Мимо проехал «мерседес» с затемненными стеклами. Клэр по привычке взглянула на номер: это была та же самая машина, которая встретилась ей неделю назад.
Клэр перешла дорогу, лавируя между автомобилями и вездесущими тук-туками — так здесь называли мотороллеры с кабинками, — и оказалась около своей двери.
Тишина. Покой. Можно наконец расслабиться.
Поднимаясь по лестнице, Клэр перебирала в уме события сегодняшнего дня. День выдался насыщенный. Она провела его на севере страны, заводила знакомства с людьми, которые могут впоследствии пригодиться. Она уже выяснила, что им нравится, а что нет, составила представление об их сильных и слабых сторонах — заложила фундамент для будущих отношений.
Она поднялась наверх и, прежде чем отпереть дверь, проверила волосок, который два дня назад, перед отъездом, прикрепила к косяку двери. Он оказался точно на том же месте.
Клэр вошла, заперла за собой дверь и, кинув пиджак на стул, включила кондиционер, нажала на кнопку автоответчика и направилась к холодильнику.
Из автоответчика послышался голос: «Привет, это Грег. Хотел узнать, как у тебя дела…»
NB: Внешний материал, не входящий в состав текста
-- ==== Sys2Proof/Machine/State.lean ====
section
/-! DEFINITION. The state of CORE (10_state.md R12 to R22), the sink it writes to (43_io_and_halt.md R74), and the reasons
a step can end without a next state. -/

namespace Sys2Proof.Machine

/-- The sink's own error, "without interpretation" (R80, U7): CORE carries it and never reads it.
DESIGN CHOICE (log 9): the tag stands for whatever value the sink gives. -/
structure SinkError where
  tag : Nat
  deriving DecidableEq, Repr

/-- The four error kinds of R79. An error records only its kind, and IoFailure the sink's own error (R80). -/
inductive ErrorKind where
  | invalidMemoryAccess
  | invalidRegisterAccess
  | invalidInstruction
  | ioFailure (e : SinkError)
  deriving DecidableEq, Repr

/-- The run state (R17). -/
inductive RunState where
  | running
  | halted
  | errored (kind : ErrorKind)
  deriving DecidableEq, Repr

/-- The sink's answer to one SINK_WRITE request (R74). -/
inductive SinkAnswer where
  /-- ok: "it has accepted all of `s`, in order". -/
  | ok
  /-- fail: it accepted the first `accepted` bytes (all, if the string is shorter) and reports its own error `e`
  (R74: "any prefix of `s`, possibly empty, possibly all of it"; D7, U6). -/
  | fail (accepted : Nat) (e : SinkError)
  /-- The sink never answers: the step is pending for ever (R74: "The wait has no bound"; U8). -/
  | never
  deriving DecidableEq, Repr

/-- How the sink answers the coming requests: the answers of `script` in order, then `rest` to every further one.
DESIGN CHOICE (log 6): the sink is an input of STEP (R50); here its answers stand in the state as plain data, and a
statement about every state is a statement about every sink. -/
structure Sink where
  script : List SinkAnswer
  rest : SinkAnswer
  deriving DecidableEq, Repr

/-- Memory as its non-zero bytes (R16, R22): pairs of an address and a byte, in the canonical form `Memory.wf`
of Machine/Ops.lean. -/
structure Memory where
  cells : List Host.Cell
  deriving DecidableEq, Repr

/-- The complete state of CORE (R22), with the sink's side of the output port.
The spec's state: `regs`, `mem`, `run`. The model's own: `accepted`, `sink`, `draws` (INVENTORY.md, State). -/
structure State where
  /-- `x[0]` to `x[15]`; `x[0]` is the IP (R12, R13). -/
  regs : Vector Word Config.nregs
  /-- `mem[0]` to `mem[4095]` (R16). -/
  mem : Memory
  /-- Running, Halted or Errored(kind) (R17). -/
  run : RunState
  /-- The bytes the sink has accepted, oldest first (R60, R74). DESIGN CHOICE (log 16). -/
  accepted : List Byte
  /-- How the sink will answer (R74). DESIGN CHOICE (log 6). -/
  sink : Sink
  /-- How many draws of decision D6 were made (R74). DESIGN CHOICE (log 5). -/
  draws : Nat
  deriving DecidableEq, Repr

/-- Why the machine stops inside a step. The spec's four error kinds are none of these: they end in a next state whose
run state is Errored(kind) (R81; log 10). -/
inductive Fault where
  /-- Raised by `out` and `out_number` when the sink never answers their request: the step has no end (R74, U8 "stuck").
  Safe: nothing can be proved of a state after it. Log 8. -/
  | sinkNeverAnswers
  deriving DecidableEq, Repr

/-- Why no step is made. -/
inductive Refusal where
  /-- The instruction has no meaning in this model yet. Raised by no arm now. Safe. -/
  | notModelled (mnemonic : String)
  /-- A step or an instruction asked for in Halted or Errored (R61, U1, U2): "the request is refused".
  Raised by `step` and by every meaning. Safe for a host that keeps its duty never to ask. Log 11. -/
  | stepOutsideRunning
  deriving DecidableEq, Repr

/-- What a step or a meaning answers. -/
abbrev Result := Host.Outcome State Fault Refusal

/-- The machine right after reset (R22, R93): registers 0, memory 0 (the empty image; log 14), run state Running.
The sink's side is the model's choice: nothing accepted (log 16), every request answered ok (log 6), no draw made (log 5). -/
def State.reset : State where
  regs := Vector.replicate Config.nregs 0
  mem := ⟨[]⟩
  run := .running
  accepted := []
  sink := ⟨[], .ok⟩
  draws := 0

end Sys2Proof.Machine
end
Из холодильника повеяло спасительной прохладой. Клэр прикрыла глаза.
И вдруг побежали мурашки по коже. Но холодильник тут был ни при чем. Клэр насторожилась, открыла глаза. Закрыла дверцу холодильника и оглядела комнату. Три закрытых окна, за ними — узкий балкончик. Она проверила подоконники, предусмотрительно присыпанные тальком. Никаких следов.
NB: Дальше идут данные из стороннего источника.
-- ==== Sys2Proof/Machine/Operands.lean ====
section
/-! DEFINITION. The operand forms: the span check (40_sequencer.md R54), a register operand and its check (R44, R55), the
view an operand read has (R56), the immediate (30_encoding.md R45), and what `out` and `out_number` write
(43_io_and_halt.md R75, R78). -/

namespace Sys2Proof.Machine

/-- The span check: the instruction's `w` bytes lie within memory, `ip + w <= MEM_SIZE`, an exact sum (R54; D16, log 19). -/
def checkSpan (w : Nat) (s : State) (k : Result) : Result :=
  if s.ip.toNat + w ≤ Config.memSize then k else s.raise .invalidMemoryAccess

/-- The register check of one operand byte: below 16 it names a register, else InvalidRegisterAccess (R44, R55). -/
def checkReg (r : Byte) (s : State) (k : Reg → Result) : Result :=
  if h : r.toNat < Config.nregs then k ⟨r.toNat, h⟩ else s.raise .invalidRegisterAccess

/-- The data-address check of `load` and `store` (R29, R71; it comes after the register check, R83). -/
def checkWordAt (a : Word) (s : State) (k : Result) : Result :=
  if wordInRange a.toNat then k else s.raise .invalidMemoryAccess

/-- What every handler begins with: a step exists only in Running (R61), and the span check comes first (R55, R83). -/
def handler (w : Nat) (s : State) (k : Result) : Result := whenRunning s (checkSpan w s k)

/-- `view(i)` of an instruction of width `w`: register 0 reads as the address of the next instruction, every other register
as itself (R56; D2, log 1). `s` is the state in which the step begins. -/
def State.view (s : State) (w : Nat) (i : Reg) : Word :=
  if i = Config.ipIndex then s.ip + BitVec.ofNat 32 w else s.reg i

/-- The immediate of `loadimm`: `sext_32(H ++ L)` (R45). -/
def immediate (l h : Byte) : Word := (h ++ l).signExtend 32

/-- The bytes of one character (R75): the low byte itself below 0x80; from 0x80 on by `OUT_BYTE_ENCODING` (D5, log 4). -/
def characterBytes (enc : OutByteEncoding) (b : Byte) : List Byte :=
  if b.toNat < 0x80 then [b]
  else
    match enc with
    | .raw => [b]
    | .utf8 => [0xC0 ||| b >>> 6, 0x80 ||| (b &&& 0x3F)]

/-- The ASCII byte of a decimal digit (R78). -/
def digitByte (d : Nat) : Byte := BitVec.ofNat 8 (0x30 + d)

/-- The last `fuel` decimal digits of `m`, most significant first, with no leading zero. -/
def digitsUpTo : Nat → Nat → List Byte
  | 0, _ => []
  | fuel + 1, m => if m = 0 then [] else digitsUpTo fuel (m / 10) ++ [digitByte (m % 10)]

/-- `DIGITS(m)` (R78), for `1 <= m <= 2^31`: at most ten digits. -/
def digits (m : Nat) : List Byte := digitsUpTo 10 m

/-- `DEC(n)` (R78), for `-2^31 <= n < 2^31`: a minus sign only for a negative number, `0` for zero (D13, log 18). -/
def decimal (n : Int) : List Byte :=
  if n < 0 then 0x2D :: digits n.natAbs else if n = 0 then [0x30] else digits n.natAbs

end Sys2Proof.Machine
end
Она подошла к письменному столу. Все выглядело точно так же, как и перед отъездом. Именно это ее и насторожило.
В Таиланде все постоянно меняется. На подоконнике появляются следы от капелек влаги. Тараканы ползают, где пожелают. За сорок восемь часов жара и влажность сделали бы свое дело, и липкая лента на косяках и ящиках письменного стола непременно бы отошла…
Клэр метнулась к телефону, взяла трубку, пошла в спальню. «Мне угрожает опасность». Пора действовать. Она нажала на кнопку, в трубке послышался гудок. Она успела нажать на ноль, и тут чьи-то руки обхватили ее сзади.
Она успела почувствовать тепло его кожи, запах его пота, даже почувствовала, как хрустнуло ее горло.
Шестьдесят километров к северу от Порт-Судана.
Над его головой бескрайним пологом поблескивала поверхность Красного моря. Слева, сквозь дыры в проржавевшем металле, просачивался свет. Крис Данлоп находился на пятнадцатиметровой глубине и понимал, что воздуха подняться наверх ему не хватит. Он был без маски, истекал кровью — из раны в животе расползались красные клубы. Над ним нависал остов грузового судна «Голубой пояс», затонувшего в 1977 году.
Да, разумеется, Крису не следовало забираться в такое опасное место. Но он оказался гостем человека, помешанного на Жаке Кусто и исследовавшего все затонувшие в этой местности корабли. Так что подводная прогулка была отличным способом наладить контакт.
В корпус корабля они проникли с западной его части, исследовали грузовой отсек. Крис отвлекся всего на мгновение — настолько его поразила жутковатая красота проржавевших автомобилей. Одного мгновения оказалось достаточно.
Он почувствовал острую боль между ребрами, но понял, что ранен, слишком поздно. Три машины опустились сверху, и он оказался зажатым у поручней мостика. С него сорвало маску — она теперь плавала поблизости.
Крис непонятно почему вспомнил своих друзей. Подумал о Клэр, Люси и Джейми. Он вспомнил даже Бена. Все они пронеслись в его мыслях.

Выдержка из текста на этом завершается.